Exercise brief: When the line with "WeaklyFair moves →" appears below, start repeating lines exactly, and keep going through the line with "it never holds"; add nothing outside that span.

- Opening Delimiter -

-- ==== Sys2Proof/Machine/Agents.lean ====
section
/-! DEFINITION. The external agents HOST and DEV (60_exceptions.md R249 to R251, R254). A duty is something they
always do, so no move breaks one: a move that would is replaced by the nearest one that does not (log 8). -/

namespace Sys2Proof.Machine

/-- A foreground command is in progress: a FLUSH waits, a write that interrupted one runs, or the write in progress
was issued with CTX = 0. From the foreground the host presents no command while its own is pending
(60_exceptions.md R251). -/
def State.foregroundPending (s : State) : Bool :=
  match s.fg.state with
  | .idle => false
  | .waitAck => s.fg.resume || !cmdCtx s.fg.word
  | .push => s.fg.resume || !cmdCtx s.fg.word
  | .flushWait => true

/-- The host may present this command now: no command waits on the port, since a presented command is held until it
is taken, and it is no second foreground command (60_exceptions.md R251). -/
def State.mayPresent (c : HostCmd) (s : State) : Bool :=
  !s.port.valid && (cmdCtx c.word || !s.foregroundPending)

/-- The host's presentation at an FG edge (30_encoding.md R80, 60_exceptions.md R255). -/
def State.hostPresent (present : Option HostCmd) (s : State) : State :=
  match present with
  | none => s
  | some c => if s.mayPresent c then { s with port := { valid := true, cmd := c.word, wdata := c.data } } else s

/-- The event mask DEV may present: it sets bit 1 (transmit-complete) only in the one event it owes for a launched
packet (60_exceptions.md R250, duty 3). -/
def State.dutifulMask (mask : BitVec 2) (s : State) : BitVec 2 := if s.devOwes then mask else mask &&& 0b01

/-- DEV presents an event; an event already presented is held unchanged until it is taken (60_exceptions.md R250,
duty 1). -/
def State.devPresent (event : Option (BitVec 2)) (s : State) : State :=
  match s.devEvent, event with
  | none, some mask =>
    let m := s.dutifulMask mask
    { s with devEvent := some m, devOwes := s.devOwes && !m.getLsbD 1 }
  | _, _ => s

/-- One DEV step: new output signals and perhaps an event; no block register changes (60_exceptions.md R254). -/
def State.devStep (signals : DevSignals) (event : Option (BitVec 2)) (s : State) : State :=
  { s.devPresent event with dev := signals }

/-- DEV's read port into `mem_TX`, `dev_tx_rdata` at `dev_tx_raddr` (30_encoding.md R90, 41_transmit.md R132). -/
def State.devTxRead (raddr : Nat) (s : State) : Byte := cellRead s.memTx (raddr % s.cap .tx)

end Sys2Proof.Machine
end

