/-- Every step keeps the invariant behind DONE, and once DONE would answer 1 it does so after any step that queues no TX
byte (R135). -/
def Obligations.DoneIsIdempotent : Prop :=
  ∀ s t : State, s.DoneInv → step s = .next t →
    t.DoneInv ∧ (s.txDone = true → t.fg.wptrTx = s.fg.wptrTx → t.txDone = true)

/-- Every step keeps both storage arrays in their canonical form (R22, R60; the form is the model's, log 3). -/
def Obligations.StepKeepsTheMemoryCanonical : Prop :=
  ∀ s t : State, s.MemInv → step s = .next t → t.MemInv

/-- Every step keeps the reserved bits of CTRL and STATUS at 0, and no step clears STATUS.ILL (R33, R34). -/
def Obligations.StepKeepsReservedBitsAndIll : Prop :=
  ∀ s t : State, step s = .next t →
    (s.ReservedZero → t.ReservedZero) ∧ (s.fg.status.getLsbD 0 = true → t.fg.status.getLsbD 0 = true)

/-- R74, TX. In every step the bytes on the wire followed by the queued bytes not yet in a packet grow only by what is
pushed, at the end and in the order of the source list. -/
def Obligations.TxBytesLeaveInTheOrderQueued : Prop :=
  ∀ s t : State, s.RingInv → s.MemInv → step s = .next t →
    wireBytes t.out ++ t.unsent =
      wireBytes s.out ++ s.unsent ++ s.fg.src.take (ptrSub (2 ^ s.cfg.pw .tx) t.fg.wptrTx s.fg.wptrTx)

/-- R74, RX. An EV edge appends to the queued RX bytes what DEV delivered, in order; any other step only takes queued
bytes from the front, and what it takes is what its answer gives, as READB's bytes or READ's word. -/
def Obligations.RxBytesArriveInTheOrderReceived : Prop :=
  ∀ s t : State, s.RingInv → s.MemInv → step s = .next t →
    (∀ answer, s.nextMove = .evEdge answer →
      t.content .rx = s.content .rx ++ answer.take (ptrSub (2 ^ s.cfg.pw .rx) t.ev.wptrRx s.ev.wptrRx)) ∧
    ((∀ answer, s.nextMove ≠ .evEdge answer) →
      let k := ptrSub (2 ^ s.cfg.pw .rx) t.fg.rptrRx s.fg.rptrRx
      t.content .rx = (s.content .rx).drop k ∧
      (0 < k → ∃ w bytes, t.out = s.out ++ [.rsp w bytes] ∧
        (bytes = (s.content .rx).take k ∨
          (bytes = [] ∧ ∃ b, (s.content .rx).take k = [b] ∧ w = b.zeroExtend 32))))

/-- While a packet is in flight its bytes in `mem_TX` stay as they were at the launch: a step that keeps it in flight
keeps its length, its place and every byte of it (R132, R73). -/
def Obligations.PacketBytesStayUntilCompletion : Prop :=
  ∀ s t : State, s.RingInv → step s = .next t → s.ev.txSize ≠ 0 → t.ev.txSize ≠ 0 →
    t.ev.txSize = s.ev.txSize ∧ t.ev.rptrTx = s.ev.rptrTx ∧
    ∀ k, k < s.ev.txSize.toNat →
      cellRead t.memTx (s.idx .tx s.ev.rptrTx + k) = cellRead s.memTx (s.idx .tx s.ev.rptrTx + k)

/-- R140. A packet is handed over only when none is in flight and is in flight from then on; only a TX phase ends one. -/
def Obligations.AtMostOnePacketInFlight : Prop :=
  ∀ s t : State, s.RingInv → step s = .next t →
    (∀ bytes, OutEvent.tx bytes ∈ t.out.drop s.out.length →
      s.ev.txSize = 0 ∧ t.ev.txSize.toNat = bytes.length ∧ 0 < bytes.length) ∧
    (s.ev.txSize ≠ 0 → t.ev.txSize = 0 → s.ev.state = .txDone)

/-- While FG waits for the acknowledge no step changes `acc_bin` or `acc_req`, FG leaves the wait only on the
acknowledge, and ACK samples the bus only during the wait (R228). In every sequence of steps that is weakly fair to the
two clocks, the runs of the block among them, a wait ends: FG goes on to PUSH (R124, R255, R257). -/
def Obligations.AcceptedTotalIsStableInTheWait : Prop :=
  (∀ s t : State, s.fg.state = .waitAck → step s = .next t →
    t.fg.accBin = s.fg.accBin ∧ t.fg.accReq = s.fg.accReq ∧
      (t.fg.state ≠ .waitAck → s.fg.ack.s2 = s.fg.accReq)) ∧
  (∀ s : State, s.TotalsInv → s.ev.req.s2 ≠ s.ev.accAck →
    s.fg.state = .waitAck ∧ s.fg.ack.s2 ≠ s.fg.accReq) ∧
  ∀ (states : Nat → State) (moves : Nat → Move), InfinitePath states moves → WeaklyFair moves →
    ∀ n, (states n).fg.state = .waitAck → ∃ k, n ≤ k ∧ (states k).fg.state = .push

/-- A write whose remaining bytes fit the free space of the FG view keeps fitting it until it ends, so it never holds
for space. An edge that takes a WRITE1 or WRITEB in interrupt context or non-blocking mode either turns it away, with the
answer 0, or begins a write that fits the free space of the view the edge leaves (R128, R123). -/
def Obligations.FittingWriteNeverHolds : Prop :=
  (∀ s t : State, s.RingInv → s.writing → s.fg.rem.toNat ≤ s.cfg.capTx - s.prodView .tx → step s = .next t →
    t.writing → t.fg.rem.toNat ≤ t.cfg.capTx - t.prodView .tx) ∧
  (∀ (ctx : Bool) (size : Count) (s : State), (ctx = true ∨ s.fg.ctrl.getLsbD 0 = false) →
    s.acceptedCount ctx size ≤ s.cfg.capTx - s.prodView .tx) ∧
  ∀ (s t : State) (present : Option HostCmd) (copy : LineState) (ctx : Bool) (i : Instr), s.RingInv →
    (ctx = true ∨ s.fg.ctrl.getLsbD 0 = false) →
    ((∃ data, i = .write1 ctx data) ∨ ∃ size source, i = .writeb ctx size source) →
    (s.hostPresent present).takesCommand = true → (s.hostPresent present).fetch = .ok i →
    s.fgEdge present copy = .next t →
    (t.fg.rem = s.fg.rem ∧ t.out = s.out ++ [.rsp 0 []]) ∨
      (t.fg.state = .waitAck ∧ t.out = s.out ∧ 0 < t.fg.rem.toNat ∧
        t.fg.rem.toNat ≤ t.cfg.capTx - t.prodView .tx)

- Closing Delimiter -

Reply to the exercise:
  ∀ (states : Nat → State) (moves : Nat → Move), InfinitePath states moves → WeaklyFair moves →
    ∀ n, (states n).fg.state = .waitAck → ∃ k, n ≤ k ∧ (states k).fg.state = .push

/-- A write whose remaining bytes fit the free space of the FG view keeps fitting it until it ends, so it never holds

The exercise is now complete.